- DESCRIPTION OF THE TASK: Output the entries below so that they read exactly as they do now.

== DATA UNDER STUDY

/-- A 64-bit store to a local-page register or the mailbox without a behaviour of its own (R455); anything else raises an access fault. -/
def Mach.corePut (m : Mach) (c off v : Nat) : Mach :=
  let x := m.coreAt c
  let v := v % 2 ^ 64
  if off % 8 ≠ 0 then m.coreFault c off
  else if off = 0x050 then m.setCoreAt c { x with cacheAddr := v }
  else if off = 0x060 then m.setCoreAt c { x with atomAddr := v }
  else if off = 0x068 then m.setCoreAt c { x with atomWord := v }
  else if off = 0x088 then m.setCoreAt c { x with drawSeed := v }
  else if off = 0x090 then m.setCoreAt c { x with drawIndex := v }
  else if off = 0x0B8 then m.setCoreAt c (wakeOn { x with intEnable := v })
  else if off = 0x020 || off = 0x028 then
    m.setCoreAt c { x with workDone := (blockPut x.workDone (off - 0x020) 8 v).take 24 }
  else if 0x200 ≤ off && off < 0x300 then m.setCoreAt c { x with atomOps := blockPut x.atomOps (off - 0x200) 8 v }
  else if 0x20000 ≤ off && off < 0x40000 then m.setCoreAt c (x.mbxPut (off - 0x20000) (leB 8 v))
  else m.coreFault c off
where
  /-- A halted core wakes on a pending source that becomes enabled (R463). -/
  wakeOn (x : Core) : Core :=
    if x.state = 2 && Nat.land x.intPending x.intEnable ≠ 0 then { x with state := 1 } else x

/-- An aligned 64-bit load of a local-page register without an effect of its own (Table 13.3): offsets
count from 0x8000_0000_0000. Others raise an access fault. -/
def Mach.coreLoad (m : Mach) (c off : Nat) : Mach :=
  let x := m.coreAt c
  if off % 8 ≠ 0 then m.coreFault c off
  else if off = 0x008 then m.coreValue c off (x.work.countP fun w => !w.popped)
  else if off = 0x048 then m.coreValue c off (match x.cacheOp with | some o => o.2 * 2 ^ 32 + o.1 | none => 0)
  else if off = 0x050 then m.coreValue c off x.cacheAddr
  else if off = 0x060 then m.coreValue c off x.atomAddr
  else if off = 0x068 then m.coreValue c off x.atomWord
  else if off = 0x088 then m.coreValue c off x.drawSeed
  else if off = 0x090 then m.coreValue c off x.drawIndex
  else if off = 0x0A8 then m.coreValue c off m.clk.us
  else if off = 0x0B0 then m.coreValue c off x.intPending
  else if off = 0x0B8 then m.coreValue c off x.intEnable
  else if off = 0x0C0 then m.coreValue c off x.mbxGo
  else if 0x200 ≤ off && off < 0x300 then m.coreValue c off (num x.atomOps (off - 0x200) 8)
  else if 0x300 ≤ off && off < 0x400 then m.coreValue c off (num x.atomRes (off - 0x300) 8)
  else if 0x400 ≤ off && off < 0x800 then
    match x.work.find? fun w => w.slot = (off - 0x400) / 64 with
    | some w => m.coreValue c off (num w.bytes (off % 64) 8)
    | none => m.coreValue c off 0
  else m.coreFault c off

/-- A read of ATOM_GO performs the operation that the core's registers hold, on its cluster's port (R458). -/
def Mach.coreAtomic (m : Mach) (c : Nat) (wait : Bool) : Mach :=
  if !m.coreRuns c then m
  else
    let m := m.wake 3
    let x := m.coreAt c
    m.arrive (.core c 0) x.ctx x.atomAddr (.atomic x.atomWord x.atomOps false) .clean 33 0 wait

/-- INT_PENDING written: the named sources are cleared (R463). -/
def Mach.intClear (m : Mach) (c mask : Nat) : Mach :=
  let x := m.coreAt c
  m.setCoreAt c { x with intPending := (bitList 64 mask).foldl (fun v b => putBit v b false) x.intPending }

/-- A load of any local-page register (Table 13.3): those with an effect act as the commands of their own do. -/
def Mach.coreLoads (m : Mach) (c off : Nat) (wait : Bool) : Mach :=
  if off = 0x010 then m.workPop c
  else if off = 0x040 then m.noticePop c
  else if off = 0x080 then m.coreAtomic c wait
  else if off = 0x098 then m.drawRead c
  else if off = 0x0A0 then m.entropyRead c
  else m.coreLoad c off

====

- WRITTEN RESPONSE:
/-- A 64-bit store to a local-page register or the mailbox without a behaviour of its own (R455); anything else raises an access fault. -/
def Mach.corePut (m : Mach) (c off v : Nat) : Mach :=
  let x := m.coreAt c
  let v := v % 2 ^ 64
  if off % 8 ≠ 0 then m.coreFault c off
  else if off = 0x050 then m.setCoreAt c { x with cacheAddr := v }
  else if off = 0x060 then m.setCoreAt c { x with atomAddr := v }
  else if off = 0x068 then m.setCoreAt c { x with atomWord := v }
  else if off = 0x088 then m.setCoreAt c { x with drawSeed := v }
  else if off = 0x090 then m.setCoreAt c { x with drawIndex := v }
  else if off = 0x0B8 then m.setCoreAt c (wakeOn { x with intEnable := v })
  else if off = 0x020 || off = 0x028 then
    m.setCoreAt c { x with workDone := (blockPut x.workDone (off - 0x020) 8 v).take 24 }
  else if 0x200 ≤ off && off < 0x300 then m.setCoreAt c { x with atomOps := blockPut x.atomOps (off - 0x200) 8 v }
  else if 0x20000 ≤ off && off < 0x40000 then m.setCoreAt c (x.mbxPut (off - 0x20000) (leB 8 v))
  else m.coreFault c off
where
  /-- A halted core wakes on a pending source that becomes enabled (R463). -/
  wakeOn (x : Core) : Core :=
    if x.state = 2 && Nat.land x.intPending x.intEnable ≠ 0 then { x with state := 1 } else x

/-- An aligned 64-bit load of a local-page register without an effect of its own (Table 13.3): offsets
count from 0x8000_0000_0000. Others raise an access fault. -/
def Mach.coreLoad (m : Mach) (c off : Nat) : Mach :=
  let x := m.coreAt c
  if off % 8 ≠ 0 then m.coreFault c off
  else if off = 0x008 then m.coreValue c off (x.work.countP fun w => !w.popped)
  else if off = 0x048 then m.coreValue c off (match x.cacheOp with | some o => o.2 * 2 ^ 32 + o.1 | none => 0)
  else if off = 0x050 then m.coreValue c off x.cacheAddr
  else if off = 0x060 then m.coreValue c off x.atomAddr
  else if off = 0x068 then m.coreValue c off x.atomWord
  else if off = 0x088 then m.coreValue c off x.drawSeed
  else if off = 0x090 then m.coreValue c off x.drawIndex
  else if off = 0x0A8 then m.coreValue c off m.clk.us
  else if off = 0x0B0 then m.coreValue c off x.intPending
  else if off = 0x0B8 then m.coreValue c off x.intEnable
  else if off = 0x0C0 then m.coreValue c off x.mbxGo
  else if 0x200 ≤ off && off < 0x300 then m.coreValue c off (num x.atomOps (off - 0x200) 8)
  else if 0x300 ≤ off && off < 0x400 then m.coreValue c off (num x.atomRes (off - 0x300) 8)
  else if 0x400 ≤ off && off < 0x800 then
    match x.work.find? fun w => w.slot = (off - 0x400) / 64 with
    | some w => m.coreValue c off (num w.bytes (off % 64) 8)
    | none => m.coreValue c off 0
  else m.coreFault c off

/-- A read of ATOM_GO performs the operation that the core's registers hold, on its cluster's port (R458). -/
def Mach.coreAtomic (m : Mach) (c : Nat) (wait : Bool) : Mach :=
  if !m.coreRuns c then m
  else
    let m := m.wake 3
    let x := m.coreAt c
    m.arrive (.core c 0) x.ctx x.atomAddr (.atomic x.atomWord x.atomOps false) .clean 33 0 wait

/-- INT_PENDING written: the named sources are cleared (R463). -/
def Mach.intClear (m : Mach) (c mask : Nat) : Mach :=
  let x := m.coreAt c
  m.setCoreAt c { x with intPending := (bitList 64 mask).foldl (fun v b => putBit v b false) x.intPending }

/-- A load of any local-page register (Table 13.3): those with an effect act as the commands of their own do. -/
def Mach.coreLoads (m : Mach) (c off : Nat) (wait : Bool) : Mach :=
  if off = 0x010 then m.workPop c
  else if off = 0x040 then m.noticePop c
  else if off = 0x080 then m.coreAtomic c wait
  else if off = 0x098 then m.drawRead c
  else if off = 0x0A0 then m.entropyRead c
  else m.coreLoad c off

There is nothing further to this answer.